Exercise: Count how many lines in the entries below hold "destination". Only the number belongs in the answer.

-- Data extract follows --

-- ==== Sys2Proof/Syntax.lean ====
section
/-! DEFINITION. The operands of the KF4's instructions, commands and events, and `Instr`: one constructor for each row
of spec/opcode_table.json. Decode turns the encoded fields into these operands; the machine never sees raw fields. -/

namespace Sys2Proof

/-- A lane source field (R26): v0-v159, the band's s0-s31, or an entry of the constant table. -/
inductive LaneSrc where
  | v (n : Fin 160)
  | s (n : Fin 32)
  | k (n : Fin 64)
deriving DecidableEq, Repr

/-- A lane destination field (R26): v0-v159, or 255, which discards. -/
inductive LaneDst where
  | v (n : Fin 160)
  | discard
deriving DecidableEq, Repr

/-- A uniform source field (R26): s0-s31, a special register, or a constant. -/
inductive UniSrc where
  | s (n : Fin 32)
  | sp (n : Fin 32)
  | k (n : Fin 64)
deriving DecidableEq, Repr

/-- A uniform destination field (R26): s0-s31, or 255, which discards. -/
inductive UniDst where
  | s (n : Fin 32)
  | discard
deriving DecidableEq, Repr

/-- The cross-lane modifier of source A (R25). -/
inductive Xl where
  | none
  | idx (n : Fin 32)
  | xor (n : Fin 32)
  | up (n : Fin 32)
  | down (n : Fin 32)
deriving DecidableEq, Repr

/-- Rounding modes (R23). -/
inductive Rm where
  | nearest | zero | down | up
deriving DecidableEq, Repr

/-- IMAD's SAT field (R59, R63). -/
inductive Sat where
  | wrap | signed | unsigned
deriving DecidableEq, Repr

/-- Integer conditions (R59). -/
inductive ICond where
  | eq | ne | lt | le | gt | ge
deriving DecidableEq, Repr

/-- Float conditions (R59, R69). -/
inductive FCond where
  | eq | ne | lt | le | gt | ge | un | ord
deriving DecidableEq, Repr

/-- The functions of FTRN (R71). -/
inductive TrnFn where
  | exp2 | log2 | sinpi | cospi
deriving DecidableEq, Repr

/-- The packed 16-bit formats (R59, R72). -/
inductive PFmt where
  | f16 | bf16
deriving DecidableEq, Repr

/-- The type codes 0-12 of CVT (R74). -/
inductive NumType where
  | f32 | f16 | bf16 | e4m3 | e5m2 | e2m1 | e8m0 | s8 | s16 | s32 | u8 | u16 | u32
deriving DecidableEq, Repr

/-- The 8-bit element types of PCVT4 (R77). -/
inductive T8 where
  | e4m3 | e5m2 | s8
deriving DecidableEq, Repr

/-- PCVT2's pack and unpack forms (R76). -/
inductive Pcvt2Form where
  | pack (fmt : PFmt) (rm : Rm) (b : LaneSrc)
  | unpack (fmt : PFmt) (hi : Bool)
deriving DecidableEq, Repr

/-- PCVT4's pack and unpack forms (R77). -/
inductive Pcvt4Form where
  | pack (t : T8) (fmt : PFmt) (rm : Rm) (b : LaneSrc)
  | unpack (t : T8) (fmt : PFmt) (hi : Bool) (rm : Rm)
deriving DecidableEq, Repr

-- Data extract concluded --

Result: 2